Continuou com a medicina, aulas aos futuros médicos e simultaneamente aulas também na Faculdade de Letras.
Uns anos depois, 1962, foi a vez de apresentar outra tese, de doutoramento, outra trabalho magistral “Arte Visigótica em Portugal”, obra que mereceu o prémio Calouste Gulbenkian de Arqueologia, o primeiro doutorado em Arqueologia em Portugal. Convidado para diretor da Faculdade, professor catedrático de Arqueologia, aceitou e abandonou a medicina! Ficou até se aposentar em 1973, acumulando as funções de Diretor do Museu Nacional de Arqueologia Leite de Vasconcellos, presidente ou vice da Associação Nacional dos Arqueólogos, membro da Academia Portuguesa de História desde 1958, Diretor do Museu Tavares Proença Jr. Em Castelo Branco, tem-se notabilizado em todos os ramos que abrangeu.
As opiniões e testemunhos de antigos alunos seus, não economizam loas ao seu saber e à sua maneira de ser, sedutor pela simplicidade e educação, dialogante vivo e sempre disponível, organizador e agitador benévolo e sorridente. Latinista, uma dos maiores epigrafistas que Portugal conheceu e professor, fez incursões pela entomologia e pela pintura, relojoaria, cerâmica e azulejaria. Estudou história, línguas, filosofia, teologia, matemática, ciências exatas e naturais. Acima de tudo, despertou-os para a liberdade e a ousadia plenamente vividas. A sua figura marcou em definitivo, como aconteceu com o Professor Agostinho da Silva, o século xx português.
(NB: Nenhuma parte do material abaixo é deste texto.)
/-- The 32 bytes of a completion entry with a phase bit (Table 12-2). -/
def Compl.bytes (c : Compl) (phase : Nat) : List Byte :=
  leBytes 2 c.tag ++ leBytes 2 (c.status % 2 ^ 15 + phase * 2 ^ 15) ++ leBytes 4 c.clamp ++ leBytes 8 c.start ++ leBytes 8 c.end_ ++
    leBytes 4 (min c.energy (2 ^ 32 - 1)) ++ leBytes 4 c.detail

/-- A status reply leaves for the module that sent a packet (CMP, Table 11-4). -/
def State.sendCmp (s : State) (r : Reply) (c : Compl) : State :=
  (s.sendPkt ⟨mkHdr opCMP s.selfId r.src r.agent r.tag, mkRspW 32 c.status 0 false, bytesSlots 2 (c.bytes 0)⟩).2

/-- A status reply comes back: the next packet of the REMOTE with its tag has completed. -/
def State.takeCmp (s : State) (l : PortRef) (p : LinkPkt) : State :=
  let mine := s.reqs.find? fun r =>
    agentOf r.owner r.tower = p.agent && r.id % 65536 = p.tag && s.dstOf r.addr.toNat = some p.src &&
    (match r.op with | .packet op _ _ => op = opCMD | _ => false)
  match mine.bind fun r => (match r.owner with | .command _ id _ => some id | _ => none) with
  | none => s.dropped l.t l.p
  | some id =>
    let bs := slotBytes p.slots
    let tag := leNat (bs.take 2)
    let st := leNat ((bs.drop 2).take 2) % 2 ^ 15
    s.modPkt id fun x =>
      let inner := (splitPackets 16 0 (x.words.drop 8)).map fun e => e.2
      let idx := (inner.zipIdx.find? fun e => hTag e.1 = tag && !(x.got.any fun g => g.1 = e.2)).map fun e => e.2
      match idx with
      | none => x
      | some i =>
        let got := x.got ++ [(i, st)]
        { x with got := got, waits := if inner.length ≤ got.length then x.waits.filter (· ≠ waitCmp) else x.waits }

/-- CMP. -/
def execCmp (l : PortRef) (p : LinkPkt) (s : State) : Out := s.linkRow l p opCMP fun s => s.takeCmp l p

/-- The packets of a refused CMD complete with a status, each by its reply. -/
def State.refuseCmd (s : State) (l : PortRef) (p : LinkPkt) (st : Nat) (ps : List (Nat × Packet)) : State :=
  let now := s.stamp l.t
  (ps.foldl (fun s e => s.sendCmp ⟨p.src, p.agent, p.tag⟩
    ⟨hTag e.2, st, 0, now, now, 0, 0, false, false, false, none⟩) s).answer l p st 0 false []

/-- Packets of a CMD enter the ring of their queue at its tail, and the tail moves over them. -/
def State.fillRing (s : State) (l : PortRef) (p : LinkPkt) (q : Nat) (ps : List (Nat × Packet)) : State :=
  let y := s.queue q
  let k := s.qSize q
  let ring := (s.reg (qLoc .cmdQring q)).toNat / 64 * 64
  let es := (slotBytes p.slots).take p.count
  let n := p.count / 64
  let g := linkAgent l p
  let w := (List.range n).foldl (fun (r : Put) i =>
    let a := ring + 64 * ((y.tail.toNat + i) % 2 ^ k)
    let x := r.s.cwriteB g (BitVec.ofNat 64 a) ((es.drop (64 * i)).take 64)
    { x with st := if r.st = 0 then x.st else r.st }) ⟨0, 0, s⟩
  if w.st ≠ 0 then s.answer l p w.st 0 false []
  else
    let s1 := (w.s.issueRemote g).2
    let tail := y.tail + BitVec.ofNat 32 n
    (s1.modQueue q fun z =>
      { z with tail := tail, bells := z.bells ++ [(tail.toNat, s1.stamp (qTower q))]
               remote := z.remote ++ ps.map fun e => (((y.tail + BitVec.ofNat 32 e.1).toNat), ⟨p.src, p.agent, p.tag⟩) }).answer l p stOK 0 false []

/-- The 64-bit words of slots. -/
def slotWords (l : List (BitVec 128)) : List W64 :=
  l.flatMap fun w => [BitVec.ofNat 64 w.toNat, BitVec.ofNat 64 (w.toNat / 2 ^ 64)]

/-- CMD: the target queue must have master 2 and be enabled; packets that its ring cannot hold yet stay in the receive
buffer. (DEDUCED, log entry 89.) -/
def execCmd (l : PortRef) (p : LinkPkt) (s : State) : Out :=
  if p.op ≠ opCMD then .next s
  else
    let s1 := s.arriving l p
    let q := p.detail
    let ps := splitPackets 16 0 ((slotWords p.slots).take (p.count / 8))
    if !s1.inRx l p then .next s1
    else if 1024 ≤ q then .next ((s1.takeRx l p).refuseCmd l p stBadAddress ps)
    else if s1.qMaster q ≠ 2 then .next ((s1.takeRx l p).refuseCmd l p stRefused ps)
    else if (s1.tower (qTower q)).fence ≠ 0 then .next ((s1.takeRx l p).refuseCmd l p stLost ps)
    else if !s1.qEnabled q then .next ((s1.takeRx l p).refuseCmd l p stBadState ps)
    else if 2 ^ s1.qSize q < ((s1.queue q).tail - (s1.queue q).head).toNat + p.count / 64 then .next s1
    else .next ((s1.takeRx l p).fillRing l p q ps)

/-- DBF: a doorbell from another module; those of management queues are the management block's alone (R353). -/
def execDbf (l : PortRef) (p : LinkPkt) (s : State) : Out :=
  let q := p.hiAddr % 1024
  s.linkRow l p opDBF fun s => if qLocal q = 255 then s else s.doorbell q (BitVec.ofNat 32 p.detail)

/-! ## Signals and flows -/

/-- TSIG (R341): an arrival of count bytes on a tally; a tower in reset keeps the packet waiting. (DEDUCED, log entry 91.) -/
def execTsig (l : PortRef) (p : LinkPkt) (s : State) : Out :=
  if p.op ≠ opTSIG then .next s
  else
    let s1 := s.arriving l p
    let t := p.hiAddr / 256 % 4
    let c := p.hiAddr / 2 % 128
    let bad := decide (1024 ≤ p.hiAddr) || p.hiAddr % 2 = 1 || decide (128 ≤ p.detail)
    if !s1.inRx l p ∨ (!bad && (s1.tower t).inTower && (s1.tower t).fence = 0) then .next s1
    else
      let s2 := s1.takeRx l p
      let st := if bad then stBadAddress else s2.cluStatus t c
      .next (if st ≠ 0 then s2.answer l p st 0 false [] else (s2.arriveT t c p.detail p.count).answer l p stOK 0 false [])

/-- A CFL parameter slot that Table 11-5 allows. -/
def cflOk (ps : BitVec 128) : Bool :=
  let v := ps.toNat
  let f := bitsOf v 3 0
  let dst := bitsOf v 7 4
  let mx := bitsOf v 10 10 = 1
  (f = 6 || f = 7) && decide (dst ≤ 2) && bitsOf v 8 8 = 0 && bitsOf v 19 11 = 0 && bitsOf v 47 40 = 0 && bitsOf v 95 64 = 0 &&
  validScale (BitVec.ofNat 32 (bitsOf v 127 96)) && !(mx && f = 7) && decide (bitsOf v 39 31 ≤ 256) &&
  (bitsOf v 9 9 = 1 || bitsOf v 39 31 = 0)

/-- The elements of a CFL packet (R342, R343): element bytes, scale bytes, sprout bytes. -/
def cflElems (ps : BitVec 128) (bs : List Byte) : List Elem :=
  let v := ps.toNat
  let f := bitsOf v 3 0
  let n := bitsOf v 30 20 + 1
  let blocks := cdiv n (blockLen f)
  let eb := blocks * blockBytes f
  let byteAt (lo len i : Nat) : Option Nat := if i < len then some (bs.getD (lo + i) 0#8).toNat else none
  let pl : Plane :=
    { fmt := f, sprout := bitsOf v 9 9 = 1, esc := false, blocks := blocks, stride := eb, firstBlock := 0, strEnd := bitsOf v 39 31
      elem := fun i => if 0 ≤ i then byteAt 0 eb i.toNat else none
      scale := byteAt eb blocks, index := fun _ => some 0, stream := byteAt (eb + blocks) (bitsOf v 39 31) }
  (List.range n).map fun j => pl.at 0 j

/-- The tensor scale of a CFL packet; 1 with mx. -/
def cflScale (ps : BitVec 128) : ℚ :=
  if bitsOf ps.toNat 10 10 = 1 then 1 else (fmtF32.decode (bitsOf ps.toNat 127 96)).toQ

/-- CFL (R342): the row is expanded, rounded into its destination format and written at the packet's address. -/
def State.expand (s : State) (l : PortRef) (p : LinkPkt) (ps : BitVec 128) : State :=
  let es := cflElems ps ((slotBytes (p.slots.drop 1)).take (cflBytes ps))
  let fo := (fmtOf (bitsOf ps.toNat 7 4)).getD fmtF32
  let row := (roundRow fo false [] (es.map fun e => e.value (cflScale ps))).1
  let (sp, cl, inv) := decodeCounts [es]
  s.serve l p row.length (.store (row.map fun b => some (clean b))) fun s =>
    let w := s.gwriteB (linkAgent l p) (BitVec.ofNat 64 p.addr) row
    (w.s.noteDecode l.t (bitsOf ps.toNat 63 48) sp cl inv 0).answer l p w.st 0 false []

/-- CFL. A malformed one is dropped (R343). -/
def execCfl (l : PortRef) (p : LinkPkt) (s : State) : Out :=
  let ps := p.slots.headD 0#128
  s.linkRow l p opCFL fun s =>
    if cflOk ps then s.expand l p ps else (s.dropped l.t l.p).dropAnswer p stBadLength

/-! ## Host requests of other modules (R352) -/

/-- This module bridges and its PCIe link works. -/
def State.bridging (s : State) : Bool := s.hostWay = .direct

/-- The directory slot of a module. -/
def State.slotOf (s : State) (m : Nat) : Option Nat :=
  match s.mod.bridge with
  | none => none
  | some t => (List.range 64).find? fun i =>
      let w := s.view ⟨.brgDir, t, 0, i, 0⟩
      bit w 63 && fld w 59 48 = m

/-- Data through the bridge pass the check-value unit of their slot (R447). -/
def State.tapBridge (s : State) (kind module : Nat) (bs : List (BitVec 9)) : State :=
  match s.mod.bridge, s.slotOf module with
  | some t, some i => s.cvuBridge t kind i bs
  | _, _ => s

/-- HRD. -/
def execHrd (l : PortRef) (p : LinkPkt) (s : State) : Out :=
  s.linkRow l p opHRD fun s =>
    if !s.bridging then s.answer l p stFaultLink 0 false []
    else s.answer l p stOK 0 false (markedSlots p.addr (s.hostBytes p.addr p.count)).2

/-- HWR: a posted write, upstream through the bridge's check-value unit. -/
def execHwr (l : PortRef) (p : LinkPkt) (s : State) : Out :=
  let bs := slotData p.addr p.count p.poison p.slots
  s.linkRow l p opHWR fun s =>
    if !s.bridging then s.answer l p stFaultLink 0 false []
    else
      ((s.modMem fun m => { m with host := bs.zipIdx.foldl (fun h b => SMap.put 0#8 h (p.addr + b.2) (dataOf b.1)) m.host }).tapBridge
        3 p.src bs).answer l p stOK 0 false []

/-- HIRQ: an MSI-X message. -/
def execHirq (l : PortRef) (p : LinkPkt) (s : State) : Out :=
  s.linkRow l p opHIRQ fun s => if s.bridging then s.emit (.msix (p.detail % 2048)) else s

/-! ## Maintenance (R419) -/

/-- MNT: a READY module that verified its firmware sends the package to a neighbour; what else a maintenance response holds is
not given, and is free (DESIGN CHOICE, log entry 53). -/
def execMnt (l : PortRef) (p : LinkPkt) (s : State) : Out :=
  s.linkRow l p opMNT fun s =>
    let ok := s.mod.ready && s.mod.verified
    let bs : List Byte := (List.range p.count).map fun i => BitVec.ofNat 8 (Config.freeNat (s.free + i))
    let r : LinkPkt := ⟨mkHdr opMNR s.selfId p.src p.agent p.tag, mkRspW p.count (if ok then stOK else stBadState) 0 false, dataSlots bs⟩
    (s.drawn p.count).enqueue l.t l.p 1 r

/-! ## Timeouts (R340) -/

/-- Stamps of req_timeout_ms. (DEDUCED, log entry 90.) -/
def State.reqTimeout (s : State) : Nat := clampN 1 10000 (s.fget lnkCfgReqTimeoutMs s.mod.lead) * 200000

/-- REQUEST_TIMEOUT. -/
def execRequestTimeout (id : Nat) (s : State) : Out :=
  match s.reqs.find? fun r => r.id = id with
  | none => .next s
  | some r =>
    match r.stage with
    | .sent _ => .next (if r.sentAt + s.reqTimeout ≤ s.stamp r.tower then s.finishReq id stFaultLink [] else s)
    | _ => .next s

/-! ## The link record (R347) -/

/-- Fields of LNK_CFG that the module has once, copied from a tower to the others. -/
def State.shareLink (s : State) (t : Nat) : State :=
  let w := s.reg ⟨.lnkCfg, t, 0, 0, 0⟩
  let h := s.reg ⟨.lnkHostBridge, t, 0, 0, 0⟩
  (List.range 4).foldl (fun s k =>
    let l : Loc := ⟨.lnkCfg, k, 0, 0, 0⟩
    let own := fld (s.reg l) 7 0
    (s.setReg l (setFld w 7 0 own)).setReg ⟨.lnkHostBridge, k, 0, 0, 0⟩ h) s

/-- Ports take their enable bits: a port switched off is disabled, one switched on trains. Ports in bridge mode ignore them. (DEDUCED, log entry 85.) -/
def State.enablePorts (s : State) (t : Nat) : State :=
  (List.range 8).foldl (fun s p =>
    let on := bit (s.reg ⟨.lnkCfg, t, 0, 0, 0⟩) p
    let m := (s.port t p).mode
    if m = .bridge then s
    else if !on ∧ m ≠ .disabled then
      s.portClose t p .disabled
    else if on ∧ m = .disabled then s.portMode t p .training
    else s) s

/-- The module ID of a commit: the first one assigns it; a later one changes nothing, unless a MODULE_WARM came between
(R466). (DEDUCED, log entry 120.) -/
def State.assignId (s : State) (t : Nat) : State :=
  let m := fld (s.reg ⟨.lnkCfg, t, 0, 0, 0⟩) 59 48
  if s.mod.moduleId.isNone ∨ s.mod.idFree then s.modMod fun x => { x with moduleId := some (BitVec.ofNat 12 m), idFree := false } else s

/-- LINK_CONFIG_COMMIT: every tower's pending copies become active at once. -/
def execLinkConfigCommit (s : State) : Out :=
  let ts := (List.range 4).filter fun t => s.commitPending .lnkCommit t 0
  if ts.isEmpty then .next s
  else
    let s1 := ts.foldl (fun s t => s.commitDone .lnkCommit t 0) s
    let lead := ts.getLastD 0
    let s2 := (s1.assignId lead).shareLink lead
    let s3 := (List.range 4).foldl (fun s t => if (s.tower t).fence = 0 then s.enablePorts t else s) s2
    .next ((s3.electRoot).arrived .link)

end Sys2Proof.Machine
end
Num dos últimos textos – Amigos 23 – falei na Mocidade Portuguesa e que um primo tinha tirado a carta de condução com 16 anos. Volto agora a falar nessa hoje tão comentada como desconhecida Mocidade Portuguesa. Contado pelo atual Prof. Dr. Luis Raposo, também arqueólogo:
Conheci pela primeira vez D. Fernando de Almeida, tinha eu acabado de fazer 16 anos, e frequentava o 5° ano do liceu. Por influência de um professor, jornalista e arqueólogo, inscrevi-me no núcleo de arqueologia ali existente e logo depois fui aceite para frequentar, e obter diploma, no 3° Curso de Iniciação à Arqueologia promovido pela Mocidade Portuguesa. Entre os professores contava-se o D. Fernando de Almeida. Recordo-me do seu inconfundível trato, de uma séria afabilidade, matizada com elegante boa disposição... Posso dizer que espertei para a arqueologia nessa ocasião.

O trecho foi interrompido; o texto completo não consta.